EXERCISE INSTRUCTIONS: Repeat exactly the lines of the listing below, please, starting with the first and ending with the line containing "R91, R104). -/"; leave out the rest.

· · ·

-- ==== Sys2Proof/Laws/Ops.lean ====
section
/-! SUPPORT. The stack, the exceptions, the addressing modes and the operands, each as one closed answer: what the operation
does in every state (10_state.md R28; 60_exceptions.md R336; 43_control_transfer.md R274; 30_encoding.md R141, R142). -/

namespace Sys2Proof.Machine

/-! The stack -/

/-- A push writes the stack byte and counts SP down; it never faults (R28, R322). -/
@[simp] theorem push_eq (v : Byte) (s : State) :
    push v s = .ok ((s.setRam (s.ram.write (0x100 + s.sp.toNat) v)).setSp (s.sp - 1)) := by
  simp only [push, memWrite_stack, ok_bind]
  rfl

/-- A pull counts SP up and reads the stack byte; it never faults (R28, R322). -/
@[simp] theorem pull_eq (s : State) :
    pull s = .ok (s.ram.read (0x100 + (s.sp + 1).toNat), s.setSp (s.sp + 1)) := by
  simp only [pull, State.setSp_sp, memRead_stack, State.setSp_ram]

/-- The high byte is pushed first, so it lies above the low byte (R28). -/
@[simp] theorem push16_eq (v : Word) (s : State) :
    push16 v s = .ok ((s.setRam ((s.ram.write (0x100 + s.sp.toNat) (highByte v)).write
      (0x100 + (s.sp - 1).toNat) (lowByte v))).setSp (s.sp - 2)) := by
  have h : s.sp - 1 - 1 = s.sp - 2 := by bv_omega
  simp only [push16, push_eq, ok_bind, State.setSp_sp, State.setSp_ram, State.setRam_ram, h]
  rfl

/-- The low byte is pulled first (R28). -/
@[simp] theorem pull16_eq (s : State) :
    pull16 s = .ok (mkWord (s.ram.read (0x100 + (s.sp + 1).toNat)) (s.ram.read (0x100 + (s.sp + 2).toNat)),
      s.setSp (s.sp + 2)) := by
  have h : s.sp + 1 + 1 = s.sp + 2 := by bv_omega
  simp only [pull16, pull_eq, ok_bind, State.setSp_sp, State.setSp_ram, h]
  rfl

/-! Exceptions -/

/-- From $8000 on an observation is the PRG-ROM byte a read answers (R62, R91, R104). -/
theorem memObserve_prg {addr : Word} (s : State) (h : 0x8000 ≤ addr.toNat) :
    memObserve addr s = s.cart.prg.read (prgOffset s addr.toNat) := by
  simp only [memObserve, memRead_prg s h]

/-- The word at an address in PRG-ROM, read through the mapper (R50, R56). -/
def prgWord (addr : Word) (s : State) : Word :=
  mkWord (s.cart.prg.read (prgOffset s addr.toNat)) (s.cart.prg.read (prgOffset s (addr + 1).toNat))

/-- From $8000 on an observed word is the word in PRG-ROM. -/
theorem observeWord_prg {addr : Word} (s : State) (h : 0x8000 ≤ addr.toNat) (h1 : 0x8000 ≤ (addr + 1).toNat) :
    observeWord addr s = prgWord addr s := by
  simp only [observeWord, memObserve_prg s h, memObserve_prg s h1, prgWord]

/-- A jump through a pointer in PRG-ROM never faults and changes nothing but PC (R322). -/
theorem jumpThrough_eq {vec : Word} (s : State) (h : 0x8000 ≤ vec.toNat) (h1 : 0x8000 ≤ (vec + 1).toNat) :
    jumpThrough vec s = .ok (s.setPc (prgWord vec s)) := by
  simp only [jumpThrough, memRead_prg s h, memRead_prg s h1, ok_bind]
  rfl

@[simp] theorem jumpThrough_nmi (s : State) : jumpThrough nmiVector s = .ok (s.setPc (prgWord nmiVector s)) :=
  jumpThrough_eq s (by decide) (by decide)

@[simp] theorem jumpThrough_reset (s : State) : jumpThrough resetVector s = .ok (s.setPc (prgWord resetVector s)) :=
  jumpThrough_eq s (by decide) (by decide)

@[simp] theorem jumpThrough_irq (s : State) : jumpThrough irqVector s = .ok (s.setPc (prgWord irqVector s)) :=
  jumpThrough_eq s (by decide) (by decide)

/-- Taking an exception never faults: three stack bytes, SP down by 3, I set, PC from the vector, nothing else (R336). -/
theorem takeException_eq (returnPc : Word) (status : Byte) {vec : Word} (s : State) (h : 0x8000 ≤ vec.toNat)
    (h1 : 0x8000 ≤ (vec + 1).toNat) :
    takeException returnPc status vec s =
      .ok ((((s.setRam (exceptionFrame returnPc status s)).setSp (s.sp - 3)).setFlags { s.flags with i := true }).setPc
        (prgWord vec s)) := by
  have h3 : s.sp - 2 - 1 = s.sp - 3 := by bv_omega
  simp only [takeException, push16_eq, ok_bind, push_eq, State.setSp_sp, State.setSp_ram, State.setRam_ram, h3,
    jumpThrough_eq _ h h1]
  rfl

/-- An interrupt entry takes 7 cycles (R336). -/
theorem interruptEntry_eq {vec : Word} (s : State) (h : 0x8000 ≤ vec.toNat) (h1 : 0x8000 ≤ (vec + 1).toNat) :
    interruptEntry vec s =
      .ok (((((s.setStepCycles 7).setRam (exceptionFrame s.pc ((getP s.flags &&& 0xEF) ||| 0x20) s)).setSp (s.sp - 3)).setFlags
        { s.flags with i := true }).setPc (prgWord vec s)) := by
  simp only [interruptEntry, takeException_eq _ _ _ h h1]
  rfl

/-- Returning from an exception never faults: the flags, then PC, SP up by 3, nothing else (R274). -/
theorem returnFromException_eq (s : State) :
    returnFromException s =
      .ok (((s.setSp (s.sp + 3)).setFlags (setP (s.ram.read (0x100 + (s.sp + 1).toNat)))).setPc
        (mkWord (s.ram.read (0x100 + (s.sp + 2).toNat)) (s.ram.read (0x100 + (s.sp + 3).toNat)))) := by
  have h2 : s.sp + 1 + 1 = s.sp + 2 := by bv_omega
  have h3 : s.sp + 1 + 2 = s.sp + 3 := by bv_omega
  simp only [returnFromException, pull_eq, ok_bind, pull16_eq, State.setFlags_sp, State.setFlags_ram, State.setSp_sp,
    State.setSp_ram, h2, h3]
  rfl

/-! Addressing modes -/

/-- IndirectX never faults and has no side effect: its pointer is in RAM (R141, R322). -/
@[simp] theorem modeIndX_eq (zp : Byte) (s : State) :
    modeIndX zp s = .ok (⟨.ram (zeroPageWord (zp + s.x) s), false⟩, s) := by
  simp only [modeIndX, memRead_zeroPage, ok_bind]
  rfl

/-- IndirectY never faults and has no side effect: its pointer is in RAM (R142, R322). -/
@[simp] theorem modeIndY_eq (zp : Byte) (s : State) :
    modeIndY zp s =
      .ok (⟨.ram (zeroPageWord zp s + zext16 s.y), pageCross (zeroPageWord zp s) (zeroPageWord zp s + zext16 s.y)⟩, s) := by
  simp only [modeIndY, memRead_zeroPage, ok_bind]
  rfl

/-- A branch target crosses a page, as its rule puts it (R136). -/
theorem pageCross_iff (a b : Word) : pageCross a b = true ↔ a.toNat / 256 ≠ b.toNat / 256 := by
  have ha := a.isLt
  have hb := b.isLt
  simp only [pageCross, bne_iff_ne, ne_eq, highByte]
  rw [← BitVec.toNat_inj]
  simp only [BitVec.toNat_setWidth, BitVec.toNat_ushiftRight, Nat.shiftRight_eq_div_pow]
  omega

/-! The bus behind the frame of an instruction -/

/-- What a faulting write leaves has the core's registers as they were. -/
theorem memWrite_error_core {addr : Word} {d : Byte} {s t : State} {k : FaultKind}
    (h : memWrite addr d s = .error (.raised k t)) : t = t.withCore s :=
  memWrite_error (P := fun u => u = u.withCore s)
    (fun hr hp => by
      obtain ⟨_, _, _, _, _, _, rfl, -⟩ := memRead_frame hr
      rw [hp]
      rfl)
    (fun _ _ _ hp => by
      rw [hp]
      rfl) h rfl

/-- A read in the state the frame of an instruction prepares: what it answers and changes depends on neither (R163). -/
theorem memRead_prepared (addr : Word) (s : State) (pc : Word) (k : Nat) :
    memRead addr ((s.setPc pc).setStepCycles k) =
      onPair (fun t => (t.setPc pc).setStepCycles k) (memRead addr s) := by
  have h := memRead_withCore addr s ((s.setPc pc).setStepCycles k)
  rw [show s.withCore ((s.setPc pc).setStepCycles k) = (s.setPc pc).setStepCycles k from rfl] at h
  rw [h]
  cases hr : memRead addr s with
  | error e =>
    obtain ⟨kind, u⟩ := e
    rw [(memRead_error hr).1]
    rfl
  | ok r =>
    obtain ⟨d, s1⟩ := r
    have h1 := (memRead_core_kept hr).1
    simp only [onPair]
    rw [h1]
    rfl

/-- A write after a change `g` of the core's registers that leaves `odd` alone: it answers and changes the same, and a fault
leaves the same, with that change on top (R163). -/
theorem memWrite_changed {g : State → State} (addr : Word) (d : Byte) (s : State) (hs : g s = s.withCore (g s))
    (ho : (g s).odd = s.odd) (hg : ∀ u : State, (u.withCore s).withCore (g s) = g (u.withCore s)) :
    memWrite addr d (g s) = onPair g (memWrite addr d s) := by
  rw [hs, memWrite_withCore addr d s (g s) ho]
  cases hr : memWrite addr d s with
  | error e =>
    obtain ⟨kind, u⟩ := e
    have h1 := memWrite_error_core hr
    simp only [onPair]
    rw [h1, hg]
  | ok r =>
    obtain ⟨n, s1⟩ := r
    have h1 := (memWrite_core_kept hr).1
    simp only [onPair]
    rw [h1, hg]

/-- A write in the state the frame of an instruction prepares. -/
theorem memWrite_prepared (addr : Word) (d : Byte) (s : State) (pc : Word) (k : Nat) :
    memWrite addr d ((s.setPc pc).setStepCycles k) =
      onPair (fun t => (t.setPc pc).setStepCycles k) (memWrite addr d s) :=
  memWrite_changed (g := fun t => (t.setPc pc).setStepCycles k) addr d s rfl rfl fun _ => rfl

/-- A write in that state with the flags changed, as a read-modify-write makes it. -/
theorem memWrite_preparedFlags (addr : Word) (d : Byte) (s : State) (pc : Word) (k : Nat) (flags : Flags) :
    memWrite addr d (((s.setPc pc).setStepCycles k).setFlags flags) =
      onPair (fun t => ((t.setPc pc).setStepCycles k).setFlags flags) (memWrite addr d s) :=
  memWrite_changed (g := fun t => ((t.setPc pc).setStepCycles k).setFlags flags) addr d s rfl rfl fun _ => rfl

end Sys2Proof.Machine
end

· · ·

COMPLETED EXERCISE:
-- ==== Sys2Proof/Laws/Ops.lean ====
section
/-! SUPPORT. The stack, the exceptions, the addressing modes and the operands, each as one closed answer: what the operation
does in every state (10_state.md R28; 60_exceptions.md R336; 43_control_transfer.md R274; 30_encoding.md R141, R142). -/

namespace Sys2Proof.Machine

/-! The stack -/

/-- A push writes the stack byte and counts SP down; it never faults (R28, R322). -/
@[simp] theorem push_eq (v : Byte) (s : State) :
    push v s = .ok ((s.setRam (s.ram.write (0x100 + s.sp.toNat) v)).setSp (s.sp - 1)) := by
  simp only [push, memWrite_stack, ok_bind]
  rfl

/-- A pull counts SP up and reads the stack byte; it never faults (R28, R322). -/
@[simp] theorem pull_eq (s : State) :
    pull s = .ok (s.ram.read (0x100 + (s.sp + 1).toNat), s.setSp (s.sp + 1)) := by
  simp only [pull, State.setSp_sp, memRead_stack, State.setSp_ram]

/-- The high byte is pushed first, so it lies above the low byte (R28). -/
@[simp] theorem push16_eq (v : Word) (s : State) :
    push16 v s = .ok ((s.setRam ((s.ram.write (0x100 + s.sp.toNat) (highByte v)).write
      (0x100 + (s.sp - 1).toNat) (lowByte v))).setSp (s.sp - 2)) := by
  have h : s.sp - 1 - 1 = s.sp - 2 := by bv_omega
  simp only [push16, push_eq, ok_bind, State.setSp_sp, State.setSp_ram, State.setRam_ram, h]
  rfl

/-- The low byte is pulled first (R28). -/
@[simp] theorem pull16_eq (s : State) :
    pull16 s = .ok (mkWord (s.ram.read (0x100 + (s.sp + 1).toNat)) (s.ram.read (0x100 + (s.sp + 2).toNat)),
      s.setSp (s.sp + 2)) := by
  have h : s.sp + 1 + 1 = s.sp + 2 := by bv_omega
  simp only [pull16, pull_eq, ok_bind, State.setSp_sp, State.setSp_ram, h]
  rfl

/-! Exceptions -/

/-- From $8000 on an observation is the PRG-ROM byte a read answers (R62, R91, R104). -/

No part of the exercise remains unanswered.